TOP-SECRET: THE CIA FILE ON LUIS POSADA CARRILES

T

THE CIA FILE
ON LUIS POSADA CARRILES

A FORMER AGENCY ASSET GOES ON TRIAL IN THE U.S

National Security Archive Electronic Briefing Book No. 334

Washington, D.C., January 11, 2011 – As the unprecedented trial of Cuban exile Luis Posada Carriles begins this week in El Paso, Texas, the National Security Archive today posted a series of CIA records covering his association with the agency in the 1960s and 1970s. CIA personnel records described Posada, using his codename, “AMCLEVE/15,” as “a paid agent” at $300 a month, being utilized as a training instructor for other exile operatives, as well as an informant.  “Subject is of good character, very reliable and security conscious,” the CIA reported in 1965. Posada, another CIA document observed, incorrectly, was “not a typical ‘boom and bang’ type of individual.”

Today’s posting includes key items from Posada’s CIA file, including several previously published by the Archive, and for the first time online, the indictment from Posada’s previous prosecution–in Panama–on charges of trying to assassinate Fidel Castro with 200 pounds of dynamite and C-4 explosives (in Spanish).

“This explosive has the capacity to destroy any armored vehicle, buildings, steel doors, and the effects can extend for 200 meters…if a person were in the center of the explosion, even if they were in an armored car, they would not survive,” as the indictment described the destructive capacity of the explosives found in Posada’s possession in Panama City, where Fidel Castro was attending an Ibero-American summit in November 2000.

The judge presiding over the perjury trial of Posada has ruled that the prosecution can introduce unclassified evidence of his CIA background which might be relevant to his “state of mind” when he allegedly lied to immigration officials about his role in a series of hotel bombings in Havana in 1997. In pre-trial motions, the prosecution has introduced a short unclassified “summary” of Posada’s CIA career, which is included below.  Among other things, the summary (first cited last year in Tracey Eaton’s informative blog, “Along the Malecon”) reveals that in 1993, only four years before he instigated the hotel bombings in Havana, the CIA anonymously warned former agent and accused terrorist Luis Posada of an assassination threat on his life.

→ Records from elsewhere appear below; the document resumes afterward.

-- ==== Sys2Proof/Machine/LaneRun.lean ====
section
/-! DEFINITION. The steps that every lane instruction takes in order (R114, R139): legality, fills, window switch-off, tags,
stream consumption, the operation, the writes. -/

namespace Sys2Proof.Machine

/-- Every vector register that an instruction names by number lies below the allocation (R16, R68). -/
def allocOk (w : Warp) (i : Instr) : Bool :=
  (vecCodes i).all (fun c => (opdOf c).inAlloc w) && (extraRegs i).all (fun n => decide (n < w.r.alloc))

/-- A long-latency instruction selects a flag (R55). -/
def flagChosen (w : Warp) (i : Instr) : Bool :=
  match fsOf i with
  | some f => decide (w.flagOf f < 12)
  | none => true

/-- Fill what an instruction names: the s-granule, and vector granules under an execution mask (R44, R114 step 1). -/
def fillNamed (s : State) (g : Workgroup) (wp : Nat) (w : Warp) (m : Mask) (i : Instr) : Warp × Bool :=
  let a := if (uniNames w i).isEmpty then (w, true) else fillS s g wp w
  if a.2 then fillGranules s g wp a.1 (((vecNames a.1 m i).map (· / 8)).eraseDups) else a

/-- The parts of the image that the fills of an instruction read (R44). -/
def fillAreas (g : Workgroup) (wp : Nat) (w : Warp) (m : Mask) (i : Instr) : List (Nat × Nat) :=
  (if (uniNames w i).isEmpty then [] else sArea g wp w) ++ granuleAreas g wp w (((vecNames w m i).map (· / 8)).eraseDups)

/-- The reads of the fills of an instruction (R44, R288). -/
def fillReads (s : State) (g : Workgroup) (wp : Nat) (w : Warp) (m : Mask) (i : Instr) : State :=
  fetchAreas s g (fillAreas g wp w m i)

/-- The pages of the save area that the fills of an instruction miss (R434). -/
def fillMisses (s : State) (g : Workgroup) (wp : Nat) (w : Warp) (m : Mask) (i : Instr) : List Nat :=
  ((fillAreas g wp w m i).flatMap (fun a => imageMisses s g w a.1 a.2)).eraseDups

/-- Run an instruction whose word is legal for this warp, with the granules it names present; an illegal word takes its
trap, a fill that fails ends the workgroup (R45, R68, R114). A fill whose page the management cores may still install parks the
warp, as a resolvable fault does (R434; DEDUCED, log entry 32). m gives the execution mask. -/
def runNamed (s : State) (i : Instr) (m : Warp → Mask) (f : State → WRef → Workgroup → Warp → State) :
    Host.Outcome State Fault Refusal :=
  withCurrent s (fun r g w =>
    if legal i && allocOk w i && flagChosen w i then
      let s := fillReads s g r.wp w (m w) i
      match fillNamed s g r.wp w (m w) i with
      | (w', true) => f (s.setWarp r w') r (g.setWarp r.wp w') w'
      | (_, false) =>
        match fillMisses s g r.wp w (m w) i with
        | [] => endWithError s r.wg 0x50 r.wp w.c.pos.place 0 0
        | p :: ps => parkOn s r g w .load (p :: ps)
    else preciseTrap s r w 0x01)

/-- A transfer of control that does not stand last in its clause traps before any other effect (R57). -/
def lastOnly (s : State) (run : Host.Outcome State Fault Refusal) : Host.Outcome State Fault Refusal :=
  match s.current with
  | some (r, _, w) => if w.c.pos.isLast then run else .next (preciseTrap s r w 0x01)
  | none => run

/-- Finish an instruction that acts on its warp alone: it retires, has moved, or takes a precise trap. -/
def finishWarp (s : State) (r : WRef) (g : Workgroup) (w : Warp) : WRes → State
  | .ok w' => retire s r g w w' false
  | .moved w' => retire s r g w w' true
  | .trap code w' => preciseTrap (s.setWarp r w') r w' code

/-- Run a uniform instruction that acts on its warp alone: once, whatever the active mask (R50, R68). -/
def runUniform (s : State) (i : Instr) (f : Warp → WRes) : Host.Outcome State Fault Refusal :=
  runNamed s i (fun w => w.active) (fun s r g w => finishWarp s r g w (f w))

/-- What an operation sees: the warp, its execution mask, the common tag (undefined under R111's last case), the lanes whose
stream element faulted, the values of its streams. -/
structure LaneCtx where
  w : Warp
  m : Mask
  t : BitVec 5
  undef : Bool
  bad : Mask
  sv : List StreamVals
deriving DecidableEq, Repr

/-- The value of an operand in a lane. -/
def LaneCtx.val (c : LaneCtx) (o : Opd) (l : Nat) : Reg := o.val c.w c.sv l

/-- Write a destination with a tag; lanes with faulted elements keep their bits, and an undefined tag writes nothing
(R31, R111, R115). -/
def LaneCtx.put (c : LaneCtx) (d : Opd) (tag : BitVec 5) (new : Nat → Reg) : Warp :=
  if c.undef then c.w else writeDst c.w d tag c.m c.bad new

/-- Write a destination and raise the flags of every lane that computed (R94, R115). -/
def LaneCtx.putFlags (c : LaneCtx) (d : Opd) (tag : BitVec 5) (f : Nat → LaneRes) : Warp :=
  let fl := (lanesIn (c.m &&& ~~~c.bad)).foldl (fun a l => a ||| (f l).2) 0
  if c.undef then c.w else (c.put d tag (fun l => (f l).1)).raise fl

/-- The operands of a lane instruction. -/
structure LaneForm where
  /-- The instruction, for its fields and names. -/
  i : Instr
  /-- Its predicate, if it has one. -/
  p : Option (BitVec 3)
  /-- Operand codes it reads or writes, whose indices are judged (R114 step 2). -/
  codes : List (BitVec 7)
  /-- Operands that streams may stand in. -/
  srcs : List (BitVec 7)
  /-- Its typed operands (R111). -/
  typed : List (BitVec 7)
  /-- Whether a faulted stream element stops every write (R139). -/
  cross : Bool

/-- The execution mask before switch-off (R35). -/
def LaneForm.mask (f : LaneForm) (w : Warp) : Mask :=
  match f.p with
  | some p => w.active &&& w.pget p.toNat
  | none => w.active

/-- The streams that an instruction names, each once (R26). -/
def LaneForm.streams (f : LaneForm) : List Nat :=
  (f.srcs.filterMap (fun c => match opdOf c with
    | .stream n => some n
    | _ => none)).eraseDups

/-- Whether a stream that the instruction names is unset (R200). -/
def anyUnset (w : Warp) (ns : List Nat) : Bool := ns.any (fun n => decide ((w.stream n).icount = 0))

/-- The typed operands' common tag. VPACK leaves d out when it carries raw and another operand gives a tag (R133). -/
def LaneForm.tag (f : LaneForm) (w : Warp) (m : Mask) : CommonTag :=
  if f.typed.isEmpty then .tag 0 else
  let ts := f.typed.map (fun c => (opdOf c).tag w m)
  let ts := match f.i with
    | .vpack d a _ _ _ => if (opdOf d).tag w m = .one 0 ∧ (opdOf a).tag w m ≠ .noLane then [(opdOf a).tag w m] else ts
    | _ => ts
  commonTag (decide (m = 0)) ts

/-- Run a lane instruction through the steps of R114. ok says which tags its class accepts; check is what else can trap it
before any effect (R138); op computes the warp after it. A trap at an instruction whose step 2 has left no lane enters its handler
without lanes (R113, R170; DESIGN CHOICE, log entry 43). -/
def runLane (s : State) (f : LaneForm) (ok : BitVec 5 → Bool) (check : LaneCtx → Option Nat) (op : LaneCtx → Warp) :
    Host.Outcome State Fault Refusal :=
  runNamed s f.i f.mask (fun s r g w0 =>
    let m0 := f.mask w0
    let off := f.codes.foldl (fun a c => a ||| (opdOf c).offLanes w0 m0) 0
    let w := w0.switchOff off
    let m := m0 &&& ~~~off
    let ns := f.streams
    let bad := fun code => preciseTrap (s.setWarp r w) r w code
    let go := fun (t : BitVec 5) (undef : Bool) =>
      match check ⟨w, m, t, undef, 0, []⟩ with
      | some code => bad code
      | none =>
        match consume s r g w0 w m ns with
        | .held s' => s'
        | .park s' => s'
        | .ok s' w' sv recs =>
          let lanes := recordMask recs
          let after := if f.cross && decide (lanes ≠ 0) then w' else op ⟨w', m, t, undef, lanes, sv⟩
          retireWithRecords s' r g w0.beforeHold after false recs
    match f.tag w m with
    | .fault => bad 0x02
    | .undefined =>
      -- A destination format that the operation takes under no tag is a format fault all the same (R99, R117).
      if anyUnset w ns || !(List.range 32).any (fun t => ok (BitVec.ofNat 5 t)) then bad 0x02 else go 0 true
    | .tag t => if anyUnset w ns || !ok t then bad 0x02 else go t false)

/-- No further check. -/
def noCheck (_ : LaneCtx) : Option Nat := none

/-- Run an instruction of one operand under a predicate, tag kept (R118, R127). -/
def runUnary (s : State) (i : Instr) (d a : BitVec 7) (p : BitVec 3) (k : TagClass)
    (f : BitVec 5 → Reg → LaneRes) : Host.Outcome State Fault Refusal :=
  runLane s ⟨i, some p, [d, a], [a], [a], false⟩ k.has noCheck
    (fun c => c.putFlags (opdOf d) c.t (fun l => f c.t (c.val (opdOf a) l)))

/-- Run an instruction of two operands under a predicate (R118, R127). -/
def runBinary (s : State) (i : Instr) (d a b : BitVec 7) (p : BitVec 3) (k : TagClass)
    (f : BitVec 5 → Reg → Reg → LaneRes) : Host.Outcome State Fault Refusal :=
  runLane s ⟨i, some p, [d, a, b], [a, b], [a, b], false⟩ k.has noCheck
    (fun c => c.putFlags (opdOf d) c.t (fun l => f c.t (c.val (opdOf a) l) (c.val (opdOf b) l)))

/-- Run an instruction of two operands that also reads d (R111). -/
def runTernary (s : State) (i : Instr) (d a b : BitVec 7) (p : BitVec 3) (k : TagClass)
    (f : BitVec 5 → Reg → Reg → Reg → LaneRes) : Host.Outcome State Fault Refusal :=
  runLane s ⟨i, some p, [d, a, b], [a, b], [a, b, d], false⟩ k.has noCheck
    (fun c => c.putFlags (opdOf d) c.t (fun l => f c.t (c.val (opdOf a) l) (c.val (opdOf b) l) (c.val (opdOf d) l)))

/-- Run an L-RRS instruction: b gives one value V to every lane (R112). -/
def runScalar (s : State) (i : Instr) (d a b : BitVec 7) (p : BitVec 3) (k : TagClass)
    (f : BitVec 5 → Reg → Reg → LaneRes) : Host.Outcome State Fault Refusal :=
  runLane s ⟨i, some p, [d, a], [a], [a], false⟩ k.has noCheck
    (fun c => c.putFlags (opdOf d) c.t (fun l => f c.t (c.val (opdOf a) l) (rrsValue c.w b)))

/-- Run an L-RRS instruction that also reads d (R120). -/
def runScalarInto (s : State) (i : Instr) (d a b : BitVec 7) (p : BitVec 3) (k : TagClass)
    (f : BitVec 5 → Reg → Reg → Reg → LaneRes) : Host.Outcome State Fault Refusal :=
  runLane s ⟨i, some p, [d, a], [a], [a, d], false⟩ k.has noCheck
    (fun c => c.putFlags (opdOf d) c.t (fun l => f c.t (c.val (opdOf a) l) (rrsValue c.w b) (c.val (opdOf d) l)))

end Sys2Proof.Machine
end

A number of the Archive’s CIA documents were cited in articles in the Washington Post, and CNN coverage today on the start of the Posada trial. “The C.I.A. trained and unleashed a Frankenstein,” the New York Times quoted Archive Cuba Documentation Project director Peter Kornbluh as stating.  “It is long past time he be identified as a terrorist and be held accountable as a terrorist.”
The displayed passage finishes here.